Луций вскочил и вытащил было гладиус, застрявший в щели между подгнившими половицами. Раздался громкий голос старика:
- Сядь и выкинь меч! Иначе мое копье пронзит уже тебя на сквозь! Вы думали я с вами сюсюкаюсь?
Луций выкинул меч и ругнувшись сел. Флавия бросило в дрожь и его ноги сами посадили тело на пол.
- Не заткнете своего дружка, то придется его заколоть!
Луций с Флавием принялись затыкать рот Сексту, но тот укусил чью то руку. Луций вскрикнул и пнул тяжелым сапогом его в бок. Постышались стоны. Флавий наощупь принялся делать перевязку. Сверкнула молния и он увидел, как два пальца у Секста отсутствуют.
- Если ты не заткнешься он нас всех убьет!
Секст замолчал только после перевязки, продолжая скулить и браниться.
Настала тишина. Преторианцы окончательно убедились в серьезности слов старика, и никому больше не хотелось его злить.

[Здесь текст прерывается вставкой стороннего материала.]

def ConvBody.nMB (b : ConvBody) : Nat :=
  (strips b.ow (stripWidth b.ow b.kw b.sx b.dx b.x.row)).foldl (fun a s => a + ceilDiv (b.oh * s.2) 64) 0

def Env.convCycles (e : Env) (b : ConvBody) (wt : Ten) : Nat :=
  let img := (e.m.core e.core).fset.active
  let w := pairWidth b.x.fmt wt.fmt
  let nK := b.kt * b.kh * b.kw * ceilDiv (b.x.ext 0) 32
  let i := e.h.count
  2 * w + 32 + max (ceilDiv (i * b.nMB * ceilDiv (wt.ext 1) 32) 8 * max (nK * 4 * w) 64) (ceilDiv (i * b.lineBytes) 2048)
    + 24 + chainLat img (ceilDiv (wt.ext 1) 32) e.epi

/-! ### Loads -/

/-- Input loads, by whether their outcome counts (03 R94, 09 R247): every position read; with zero flags every group that is not
flagged, and of those flagged the ones predicted non-zero, whose outcome the feeder discards. -/
def Env.convLoads (e : Env) (b : ConvBody) (pred : List Bool) : List (Nat × Nat) × List (Nat × Nat) :=
  let nC := ceilDiv (b.x.ext 0) 32
  let ps (j : Nat × Nat × Nat) : List (Nat × Nat × Nat) :=
    b.reads j.1 ((List.range b.oh).flatMap fun y => (List.range b.ow).map fun x => (x, y))
  match b.zf, e.spxOn with
  | some z, true =>
    let blocks (want : Bool) : List (Nat × Nat) :=
      (List.zip (List.range e.h.count) e.h.instances).flatMap fun ij => (ps ij.2).flatMap fun p =>
        ((List.range nC).filter fun g =>
          let fl := e.convFlag z ij.2 p g
          fl == !want && !(fl && lget pred (ij.1 * b.nBlocks + b.blockIx p g) false)).flatMap fun g =>
            b.x.group (mapAddr b.x ij.2 p) g
    (z.loads (e.h.instances.flatMap fun j => ((ps j).map fun p => (mapAddr z j (p.1 / 32, p.2.1, p.2.2), z.row)).eraseDups)
       ++ b.x.loads (blocks true), b.x.loads (blocks false))
  | _, _ => (b.x.loads (e.h.instances.flatMap fun j => (ps j).map fun p => (mapAddr b.x j p, b.x.row)), [])

/-! ### CONV -/

def Env.convBody (e0 : Env) : Body :=
  let b := e0.conv
  let e := { e0 with ow := b.ow }
  match b.w with
  | none => Body.empty
  | some wt =>
    let is := e.h.instances
    let pred := e.predicted
    let ps := (List.zip (List.range is.length) is).map fun p => e.convPart b wt pred p.1 p.2
    let flags := match b.zf with
      | some z => if e.spxOn then some ((is.flatMap fun j => e.convFlags b z j).take 4096) else none
      | none => none
    let opt3 (t : Option Ten) : List (Nat × Nat) := match t with | some t => t.loads (t.foot 3 e.h) | none => []
    let ops := [b.x, wt] ++ b.c.toList ++ b.acc.toList ++ b.zo.toList ++ b.am.toList ++ (e.chainTens e.epi).map (·.2)
    let al := e.convLoads b pred
    -- the count is exact where SPX and TRU have no effect (03 R82, 09 R250)
    let effect := (flags.getD []).any id || ps.any fun p => 0 < p.misses || !p.matched.isEmpty
    let compared := (List.zip is ps).flatMap fun q => match b.ruPrev with
      | some t => t.loads ((q.2.matched.flatMap (b.reads q.1.1)).map fun p => (mapAddr t q.1 p, t.row))
      | none => []
    let regs := (List.zip (List.range ps.length) (List.zip is ps)).foldl (fun s p =>
      e.convRegs b wt b.blocks.length s p.1 p.2.1 p.2.2.live) (⟨(e.m.core e.core).weights, []⟩ : Regs)
    { Body.empty with
      loads := al.1 ++ wt.loads (wt.foot 3 e.h) ++ opt3 b.acc ++ e.chainLoads e.epi
        ++ (if e.truOn then optLoads b.ruTbl e.h ++ compared else [])
      quiet := al.2
      wrs := ps.flatMap (·.wrs)
      accs := regs.accs
      latches := regs.accs
      weights := regs.weights
      counts := [(cSPX, ps.foldl (fun a p => a + p.misses) 0), (cTRU, ps.foldl (fun a p => a + p.hits) 0)]
      conv := ps.foldl (fun a p => a.add p.conv) Conv.zero
      cycles := if effect then 0 else cyclesIf ops (e.convCycles b wt)
      predict := flags.map fun f => (e.addr, f) }

/-- CONV in MODE 0. -/
def execConv (core thread : Nat) : State → Host.Outcome State Fault Refusal :=
  onHw fun m => m.startOp core thread (fun e => e.h.opcode == 0x03 && !bitb e.d 400) Env.convBody

/-- Argmax over X's channels: instance j0 is frame j0. -/
def Env.argmaxBody (e : Env) : Body :=
  let b := e.conv
  let x := b.x
  let ps (j : Nat × Nat × Nat) : List (Nat × Nat × Nat) :=
    (List.range (x.ext 2)).flatMap fun y => (List.range (x.ext 1)).map fun i => (i, y, j.1)
  match b.am with
  | none => Body.empty
  | some t =>
    { Body.empty with
      loads := x.loads (e.h.instances.flatMap fun j => (ps j).map fun p => (mapAddr x j p, x.row))
      wrs := e.h.instances.flatMap fun j => (ps j).map fun p =>
        e.amWrite t j p.1 p.2.1 (argmax (e.rowVals x (mapAddr x j p)))
      cycles := cyclesIf [x, t] (24 + max (ceilDiv (e.h.count * x.ext 0 * x.ext 1 * x.ext 2) 256)
        (ceilDiv (e.h.count * x.ext 1 * x.ext 2 * x.row) 2048)) }

/-- CONV in MODE 1. -/
def execConvArgmax (core thread : Nat) : State → Host.Outcome State Fault Refusal :=
  onHw fun m => m.startOp core thread (fun e => e.h.opcode == 0x03 && bitb e.d 400) Env.argmaxBody

/-! ### CROPRESIZE -/

structure CropBody where
  x : Ten
  box : Ten
  y : Ten
  cnt : Option Ten
  bst : Option Ten
  nearest : Bool
  repl : Bool
  pl : Nat
  pr : Nat
  pt : Nat
  pb : Nat
  extv : Word32
  padv : Word32
  span : Nat

def Env.crop (e : Env) : CropBody :=
  { x := e.ten (e.field 271 256), box := e.ten (e.field 287 272), y := e.ten (e.field 303 288)
    cnt := e.opt (e.field 319 304), bst := e.opt (e.field 335 320), nearest := e.field 337 336 == 1, repl := bitb e.d 338
    pl := e.field 343 340, pr := e.field 347 344, pt := e.field 351 348, pb := e.field 355 352
    extv := BitVec.ofNat 32 (e.field 415 384), padv := BitVec.ofNat 32 (e.field 447 416), span := e.field 463 448 }
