-- ==== Sys2Proof/Machine/Power.lean ====
section
/-! DEFINITION. Clocks, the capstan, supply throttles, orderly stops, conversion losses and thermal limits
(16 R422 to R434). -/

namespace Sys2Proof.Machine

def Hw.updPower (m : Hw) (f : Power → Power) : Hw := { m with power := f m.power }

/-- F_MIN in MHz (16 R424). -/
def fMin : Nat := 400

/-! ### Clock limits (16 R424) -/

def Power.thermalOf (p : Power) (q : Nat) : Nat := if p.inlet then fMin else lget p.thermal q fMin

/-- The lowest of a cluster's limits. -/
def Hw.clockLimit (m : Hw) (i : Nat) : Nat :=
  let p := m.power
  let l := min (min m.fuses.clk p.clkLimit) (min (lget p.capClk i fMin) (p.thermalOf (i / 8)))
  if (p.brown || p.bus48) && !p.restoring then min l fMin else l

def Hw.powered (m : Hw) (i : Nat) : Bool := m.power.quartersUp.getLsbD (i / 8)

/-- A cluster that is below its limit. -/
def Hw.below (m : Hw) (i : Nat) : Bool := m.powered i && lget m.power.clocks i 0 < m.clockLimit i

/-- THROTTLE of QW_STATUS: a supply or thermal throttle is in effect. -/
def Hw.showThrottle (m : Hw) : Hw :=
  m.setThrottle (m.power.brown || m.power.bus48 || m.power.hot != 0#4 || m.power.inlet)

/-- Event 0x0483 of a partition (15 R403, R409): cause 0 supply, 1 thermal. -/
def Hw.guarantee (m : Hw) (cause : Nat) (suspended : Bool) (part : Nat) : Hw :=
  m.event 0x0483 none [(8, part), (8, b2n suspended), (8, cause)]

def Hw.fixedParts (m : Hw) : List Nat := (m.parts.filter fun p => p.2.fixed).map (·.1)

/-- 0x0483 for every fixed-timing partition. -/
def Hw.guaranteeAll (m : Hw) (suspended : Bool) : Hw :=
  m.fixedParts.foldl (fun m p => m.guarantee 0 suspended p) m

/-- A partition has a plan whose declared clock is above `f` of some of its clusters. -/
def Hw.partBelow (m : Hw) (part : Nat) (f : Nat → Nat) : Bool :=
  match mget m.parts part with
  | none => false
  | some p =>
    m.plans.any fun l =>
      match l.2.fixed with
      | none => false
      | some d => m.fixedPart l.2.ctx == some part &&
          (List.range 32).any fun i => p.clusters.getLsbD i && decide (f i < d.frtMhz)

/-- Partitions that a thermal limit takes below F_RT (16 R432). -/
def Hw.thermalGuarantee (m : Hw) : Hw :=
  m.fixedParts.foldl (fun m p =>
    if !m.power.hotParts.contains p && m.partBelow p (fun i => m.power.thermalOf (i / 8)) then
      (m.updPower fun w => { w with hotParts := p :: w.hotParts }).guarantee 1 true p
    else m) m

/-- Partitions whose clocks are at F_RT again. -/
def Hw.thermalRestored (m : Hw) : Hw :=
  m.power.hotParts.foldl (fun m p =>
    if m.partBelow p (fun i => min (lget m.power.clocks i 0) (m.power.thermalOf (i / 8))) then m
    else (m.updPower fun w => { w with hotParts := w.hotParts.filter fun x => x != p }).guarantee 1 false p) m

/-- The restore after a supply throttle is over: every cluster has reached its limit (16 R428). -/
def Hw.finishRestore (m : Hw) : Hw :=
  let p := m.power
  if p.restoring && (List.range 32).all fun i => !m.below i then
    let m := m.updPower fun w => { w with brown := false, bus48 := false, restoring := false, riseAt := none
                                          rise48At := none }
    let m := if p.brown then
        let m := (m.updPower fun w => { w with dips := w.dips + 1 }).count 1 0 0 1
        m.event 0x0586 none [(16, p.vmin), (16, 0), (32, p.dipUs), (32, p.dips + 1)]
      else m
    let m := if p.bus48 then m.event 0x058A none [(16, m.quay.v400), (16, m.quay.v48), (8, 0)] else m
    (m.guaranteeAll false).showThrottle
  else m

/-- Clocks follow their limits: down at once, up through the capstan. -/
def Hw.retune (m : Hw) : Hw :=
  let m := m.updPower fun w =>
    { w with clocks := (List.range 32).map fun i => min (lget w.clocks i 0) (m.clockLimit i) }
  let asked := m.power.queue.any fun r => r.kind == 2
  let m := if (List.range 32).any m.below && !asked && m.power.queue.length < 32 then
      m.updPower fun w => { w with queue := w.queue ++ [⟨2, w.stepQ, m.now, false⟩] }
    else m
  m.thermalRestored.finishRestore

/-! ### The capstan (16 R422, R423) -/

/-- The capstan admits nothing during a supply warning or while the 48 V bus is below its clear level. -/
def Hw.capstanShut (m : Hw) : Bool := m.quay.warn || m.power.bus48Warn

/-- The current of a request in mA, as characterised: never more than the 100 A that a millisecond admits (log 11). -/
def reqCurrent (kind : Nat) : Nat := Config.capCurrent kind % 100001

/-- Limits of 100 A per ms, of 2 ms between quarters and of three steps in 10 µs. -/
def Hw.capstanAdmits (m : Hw) (r : CapReq) : Bool :=
  let p := m.power
  let ms := p.recent.filter fun a => m.now < a.1 + 10 ^ 6
  let amps := ms.foldl (fun a x => a + x.2.2) 0
  let steps := (p.recent.filter fun a => a.2.1 == 2 && m.now < a.1 + 10000).length
  decide (amps + reqCurrent r.kind ≤ 100000)
    && (r.kind != 0 || (match p.lastQuarterUp with | none => true | some t => decide (t + 2 * 10 ^ 6 ≤ m.now)))
    && (r.kind != 2 || decide (steps < 3))

/-- The quarter whose turn it is: passing over those with no cluster below its limit. -/
def Hw.stepTurn (m : Hw) : Option Nat :=
  ((List.range 4).map fun k => (m.power.stepQ + k) % 4).find? fun q =>
    (List.range 8).any fun i => m.below (8 * q + i)

/-- One step of 25 MHz of every cluster of a quarter that is below its limit. -/
def Hw.clockStep (m : Hw) : Hw :=
  match m.stepTurn with
  | none => m
  | some q =>
    m.updPower fun w =>
      { w with stepQ := (q + 1) % 4
               clocks := (List.range 32).map fun i =>
                 let c := lget w.clocks i 0
                 if i / 8 = q && m.below i then min (c + 25) (m.clockLimit i) else c }

/-- A request takes effect. -/
def Hw.capstanServe (m : Hw) (r : CapReq) : Hw :=
  match r.kind with
  | 0 => m.updPower fun w =>
      { w with quartersUp := w.quartersUp ||| (1#4 <<< r.q), lastQuarterUp := some m.now
               clocks := (List.range 32).map fun i => if i / 8 = r.q then fMin else lget w.clocks i 0 }
  | 1 => m.updPower fun w => { w with hubUp := true }
  | _ => m.clockStep

/-- CAPSTAN_ADMISSION: the oldest request is admitted if the limits allow it. -/
def execCapstanAdmission : State → Host.Outcome State Fault Refusal :=
  onHw fun m =>
    match m.power.queue with
    | [] => m
    | r :: rest =>
      if !m.island.on || m.quay.st == .stopped || m.capstanShut || !m.capstanAdmits r then m
      else
        let m := m.updPower fun w =>
          { w with queue := rest
                   recent := (m.now, r.kind, reqCurrent r.kind)
                     :: w.recent.filter fun a => m.now < a.1 + 10 ^ 7 }
        (m.capstanServe r).retune

/-- WAKE_BOUND_EXPIRY: a request that has waited longer than WAKE_BOUND posts 0x0583 once. -/
def execWakeBoundExpiry : State → Host.Outcome State Fault Refusal :=
  onHw fun m =>
    match m.power.queue.find? fun r => !r.warned && decide (r.at_ + m.power.wakeBound * 1000 < m.now) with
    | none => m
    | some r =>
      let mark (l : List CapReq) : List CapReq := l.map fun x => if x = r then { x with warned := true } else x
      ((m.updPower fun w => { w with queue := mark w.queue }).event 0x0583 none
        [(8, r.kind), (8, if r.kind = 1 then 4 else r.q), (16, 0), (32, (m.now - r.at_) / 1000)]).count 1 0 3 1

/-! ### The power cap (16 R425) -/

/-- Clusters of the shared pool that are powered. -/
def Hw.poolClusters (m : Hw) : List Nat :=
  (List.range 32).filter fun i => m.powered i && !(m.parts.any fun p => p.2.clusters.getLsbD i)

/-- The input power that must not be exceeded, in W. -/
def Power.limitW (p : Power) : Nat := match p.convCap with | none => p.pwrLimit | some c => min p.pwrLimit c

/-- Lowers the highest clocked shared-pool clusters one step each. -/
def Hw.capLower (m : Hw) : Hw :=
  let pool := m.poolClusters
  let top := pool.foldl (fun a i => max a (lget m.power.clocks i 0)) 0
  (m.updPower fun w =>
    { w with capClk := (List.range 32).map fun i =>
        if pool.contains i && lget w.clocks i 0 == top then max fMin (top - 25) else lget w.capClk i fMin }).retune

def Hw.capRaise (m : Hw) : Hw :=
  let pool := m.poolClusters
  (m.updPower fun w =>
    { w with overSince := none, noted := false
             capClk := (List.range 32).map fun i =>
               let c := lget w.capClk i fMin
               if pool.contains i then min m.fuses.clk (c + 25) else c }).retune

/-- POWER_CAP_EVALUATION: `watts` is the input power averaged over the last millisecond. -/
def execPowerCapEvaluation (watts : Nat) : State → Host.Outcome State Fault Refusal :=
  onHw fun m =>
    if !m.hubOn then m
    else
      let m := { m with quay := { m.quay with pIn := watts } }
      let limit := m.power.limitW
      if limit < watts then
        let m := m.updPower fun w => { w with overSince := w.overSince <|> some m.now }
        if m.power.noted then m else m.capLower
      else if 100 * watts < 95 * limit then m.capRaise
      else m.updPower fun w => { w with overSince := none, noted := false }

/-- POWER_LIMIT_NOT_MET: 10 ms over the limit with the shared pool at F_MIN. -/
def execPowerLimitNotMet : State → Host.Outcome State Fault Refusal :=
  onHw fun m =>
    match m.power.overSince with
    | none => m
    | some t =>
      if m.hubOn && !m.power.noted && t + 10 ^ 7 ≤ m.now && m.poolClusters.all fun i => lget m.power.clocks i 0 ≤ fMin then
        (m.updPower fun w => { w with noted := true }).event 0x0584 none [(16, m.quay.pIn), (16, m.power.limitW)]
      else m

/-! ### Supply throttles (16 R426, R428) -/

/-- QW_SUPPLY.WARN changes: QW_CAUSE.SUPPLY. -/
def Hw.setWarn (m : Hw) (b : Bool) : Hw :=
  if m.quay.warn = b then m else { m with quay := { m.quay with warn := b } }.cause 1

/-- A reading of the input; one outside 360 V to 420 V ends the time that it has stayed there (16 R430). -/
def Hw.setV400 (m : Hw) (v : Nat) : Hw :=
  { m with quay := { m.quay with v400 := v }
           power := { m.power with steadyFrom := if 36000 ≤ v && v ≤ 42000 then m.power.steadyFrom else m.now } }
def Hw.setV48 (m : Hw) (v : Nat) : Hw := { m with quay := { m.quay with v48 := v } }

/-- A brown-warning crossing: voltages in the units of QW_SUPPLY. -/
def Hw.brownCross (m : Hw) (v400 v48 : Nat) : Hw :=
  let first := !m.power.brown
  let m := (m.setV400 v400).setV48 v48
  let m := m.updPower fun w =>
    { w with brown := true, restoring := false, riseAt := none
             dipUs := if first then 0 else w.dipUs, vmin := if first then v400 else min w.vmin v400 }
  let m := ((m.retune.setWarn true).showThrottle).cause 0
  (m.event 0x0585 none [(16, v400), (16, v48)]).guaranteeAll true

/-- BROWN_WARNING: a crossing of 340 V, or, while the warning stands, a further reading below it (log 26). -/
def execBrownWarning (v400 v48 : Nat) : State → Host.Outcome State Fault Refusal :=
  onHw fun m =>
    if !m.island.on || 34000 ≤ v400 then m
    else if m.quay.warn then
      ((m.setV400 v400).setV48 v48).updPower fun w => { w with vmin := min w.vmin v400 }
    else m.brownCross v400 v48

/-- BROWN_WARNING_CLEAR: a rise above 350 V ends the warning, and the recovery timer starts; `below` is the time in µs that the
input has spent below 340 V since the crossing. Before the restore a later rise, after a fall below 350 V that crossed no
warning, starts the timer anew (log 26). -/
def execBrownWarningClear (v400 below : Nat) : State → Host.Outcome State Fault Refusal :=
  onHw fun m =>
    if m.island.on && 35000 < v400 && m.power.brown && !m.power.restoring then
      ((m.setV400 v400).updPower fun w =>
        { w with riseAt := some m.now, dipUs := w.dipUs + if m.quay.warn then below else 0 }).setWarn false
    else m

/-- A throttle whose recovery timer has run for 1 ms, or that is not in effect. -/
def timerDone (now : Nat) (on : Bool) (t : Option Nat) : Bool :=
  !on || (match t with | none => false | some a => decide (a + 10 ^ 6 ≤ now))

/-- RECOVERY_TIMER: 1 ms after the rise the capstan restores the clocks. -/
def execRecoveryTimer : State → Host.Outcome State Fault Refusal :=
  onHw fun m =>
    let p := m.power
    if m.island.on && (p.brown || p.bus48) && !p.restoring && !m.capstanShut && timerDone m.now p.brown p.riseAt
        && timerDone m.now p.bus48 p.rise48At then
      (m.updPower fun w => { w with restoring := true }).retune
    else m

/-- BUS48_THROTTLE. -/
def execBus48Throttle (v400 v48 : Nat) : State → Host.Outcome State Fault Refusal :=
  onHw fun m =>
    if !m.island.on || m.power.bus48Warn || 44000 ≤ v48 then m
    else
      let first := !m.power.bus48
      let m := (m.setV400 v400).setV48 v48
      let m := m.updPower fun w => { w with bus48 := true, bus48Warn := true, restoring := false, rise48At := none }
      let m := (m.retune.showThrottle).count 1 0 1 (b2n first)
      (m.event 0x058A none [(16, v400), (16, v48), (8, 1)]).guaranteeAll true

/-- BUS48_CLEAR: recovery starts. -/
def execBus48Clear (v400 v48 : Nat) : State → Host.Outcome State Fault Refusal :=
  onHw fun m =>
    if m.island.on && m.power.bus48 && !m.power.restoring && 46000 < v48 then
      ((m.setV400 v400).setV48 v48).updPower fun w => { w with bus48Warn := false, rise48At := some m.now }
    else m

/-- INPUT_OVERVOLTAGE_WARNING. -/
def execInputOvervoltageWarning (v400 : Nat) : State → Host.Outcome State Fault Refusal :=
  onHw fun m =>
    if m.island.on && !m.power.overWarn && 42500 < v400 then
      ((m.setV400 v400).updPower fun w => { w with overWarn := true }).event 0x0588 none [(16, v400)]
    else m

/-- INPUT_OVERVOLTAGE_CLEAR. -/
def execInputOvervoltageClear (v400 : Nat) : State → Host.Outcome State Fault Refusal :=
  onHw fun m =>
    if m.island.on && m.power.overWarn && v400 < 42000 then
      (m.setV400 v400).updPower fun w => { w with overWarn := false }
    else m

/-! ### Orderly stops (16 R429, R430) -/

/-- There is something to stop: the island runs, and no stop has begun. -/
def Hw.stoppable (m : Hw) : Bool := m.island.on && m.quay.st != .stopped && m.quay.st != .stopping

/-- A stop begins, also during a bring-up, which ends: cores and media intake stop, 0x0587 is posted and BUSY pairs complete with
0x0009. -/
def Hw.orderlyStop (m : Hw) (reason : Nat) : Hw :=
  if !m.stoppable then m
  else
    let m := { m with boot := .done, coming := none }
    let m := { m with cores := m.cores.map fun (c : Nat × Core) => (c.1, c.2.stopAll) }
    let m := m.setStatus .stopping (BitVec.ofNat 16 reason)
    let p := [(16, reason), (16, m.quay.v400)]
    let m := (m.event 0x0587 none p).logError reason none false (packFields p) 0
    m.answerBusy 0x0009

/-- INPUT_UNDERVOLTAGE_STOP. -/
def execInputUndervoltageStop (v400 : Nat) : State → Host.Outcome State Fault Refusal :=
  onHw fun m => if v400 < 30000 && m.island.on then (m.setV400 v400).orderlyStop 0x0510 else m
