-- ==== Sys2Proof/Machine/PlanBody.lean ====
section
/-! DEFINITION. Plan enable, part 3: the body of every op (02 R63, R64, R70, 03 R103, 05 R157, 06 R185, 07 R212, 08 R238,
09 R257, 10 R279, 11 R306, 16 R416). The codes of a body are tried in ascending order. -/

namespace Sys2Proof.Machine

/-- Some bit of the body fields is not 0. -/
def Env.anySet (e : Env) (l : List (Nat × Nat)) : Bool := l.any fun p => e.field p.1 p.2 != 0

def Ten.sameExt (s t : Ten) (n : Nat) : Bool := (List.range n).all fun i => s.ext i == t.ext i

/-- An optional tensor has these extents in its first dimensions. -/
def optExt (t : Option Ten) (l : List Nat) : Bool :=
  match t with
  | none => true
  | some t => (List.range l.length).all fun i => t.ext i == lget l i 0

def optAll (t : Option Ten) (f : Ten → Bool) : Bool := match t with | none => true | some t => f t

/-- Bytes of a row of zero flags over `n` positions (03 R86). -/
def flagBytes (n : Nat) : Nat := ceilDiv (ceilDiv n 32) 8

/-- A tensor lies in pages the context maps read-only (03 R97). -/
def Env.readOnly (e : Env) (lo rank : Nat) : Bool :=
  let t := e.ten (e.field (lo + 15) lo)
  t.space == 0 && (joinSpans ((t.rowsOver (t.counts rank .plain e.h)).map fun a => (a, t.row))).all fun p =>
    e.m.mappedRO e.ctx p.1 p.2

/-- The landing entry that a RETURN names. -/
def Env.landing (e : Env) (l : Nat) : Landing :=
  match e.plan.cores.find? fun c => c.core == e.core with
  | none => Landing.none
  | some c => lget c.lands l Landing.none

def Env.noLoops (e : Env) : Bool := e.h.count == 1

/-! ### MATMUL and MATVEC (03 R84 to R103) -/

def Env.matmulCode (e : Env) : Option Nat :=
  let t (lo : Nat) : Ten := e.ten (e.field (lo + 15) lo)
  let o (lo : Nat) : Option Ten := e.opt (e.field (lo + 15) lo)
  let a := t 256
  let b := t 272
  let c := t 288
  let kn := bitb e.d 403
  let ms := bitb e.d 404
  let n := if kn then b.ext 0 else b.ext 1
  let k := if kn then b.ext 1 else b.ext 0
  let msh := t 384
  let lo := e.field 424 416
  let hi := e.field 433 425
  let fixed := e.m.isFixed e.ctx
  let inter := match mget e.m.ctxs e.ctx with | some x => x.interactive | none => false
  firstCode
    [(3 < e.field 402 400 || e.anySet [(407, 405), (415, 414), (447, 434), (1023, 480)], 0x0140),
     (a.ext 0 != k || c.ext 0 != n || (!ms && a.ext 1 != c.ext 1) || !optExt (o 304) [n, a.ext 1], 0x0141),
     ((e.h.spx && (o 320).isNone) || !optExt (o 320) [flagBytes k, ceilDiv (a.ext 1) 32]
        || !optExt (o 336) [flagBytes n, ceilDiv (a.ext 1) 32], 0x0143),
     ((e.h.tru && (!e.readOnly 272 2 || (o 304).isSome || ms || (o 352).isNone || (o 368).isNone))
        || !optExt (o 352) [2, ceilDiv (a.ext 1) 64]
        || !optAll (o 368) (fun p => p.sameExt a 5 && p.fmt == a.fmt), 0x0144),
     (ms && (a.space != 1 || msh.space != 1 || 256 < a.ext 1 || msh.ext 0 != 4 || msh.ext 1 != a.ext 1 || !e.noLoops
        || (o 304).isSome), 0x0145),
     (ms && (lo == 0 || hi == 0 || hi < lo || a.ext 1 < hi || 59 < e.field 413 408), 0x0146),
     (ms && (inter || fixed), 0x0147)]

- Да кто ты такой? - Луций внимательно вглядывался в темноту, но видел лишь смутные очертания старика и собаки. Он хотел разговорить и раздобрить старика, чтобы выиграть время, немного успокоиться, придумать план, но в голову ничего не приходило. Секст скулил от боли, но вскоре его стало не слышно. Он отключился.
Ауфидий был словоохотливым человеком, он любил рассказывать о событиях прошлого, никогда при этом не хвастаясь и специально не докучая своими рассказами, только лишь по просьбе или при особом случае. Недаром все в округе знали его историю и прониклись уважением, хотя были и завистники умалявшие его заслуги перед Римом.

Ауфидий вздохнул.
- Хорошо, я расскажу вам, но за это вы уберетесь отсюда сразу же, как я закончу. А пока идет дождь, вы по моей милости можете переждать здесь.
Луций с Флавием согласились.
- А этому будет уроком, как хапать мою дочь, если я не отсек ему всю руку - его фортуна, но воином ему отныне с такой раной не быть - это точно. А вы радуйтесь, что я вас не зарубил еще при входе.
- Служил я в ХVIII Победоносном легионе, на тот момент давно, порядка 15 лет. Кидали нас с песков Сирии, до болотистых мест Реции. Много где я успел послужить. Я не был центурионом или даже опционом, я был обычным солдатом, как и мой отец, который сгинул еще до моего рождения, в стычке с иберами - так рассказывала моя мать, которая уже, наверно, давно умерла. Я не видел ее уже несколько десятков лет - старик перекинул ногу на ногу, сел поудобнее и продолжал рассказ, попутно окунаясь в те давние события.
Тогда были совсем другие времена - времена великого Августа, отца римского народа. Да-а, мы солдаты любили его, наверно, как и он нас, ведь армия всегда опора власти. Нашим военачальником был Публий Квинктиллий Вар - совершенно непригодный к войне человек, лишь власть и золото владели им. Будучи легатом Сирии, мы под его командованием подавили восстание евреев, после смерти царя Ирода. Вот тогда он и показал свою жестокость, нам было приказано распять множество людей, среди которых были старики и даже женщины, участие которых в восстаниях были не доказаны и туманны. Их мольбы и стенания, когда забиваешь им в руки гвозди, до сих пор стоят у меня перед глазами и часто снятся по ночам. Многие из нас делали это со слезами на глазах, а тех кто не подчинялся, избивали палками до смерти, а выживших увольняли с армии.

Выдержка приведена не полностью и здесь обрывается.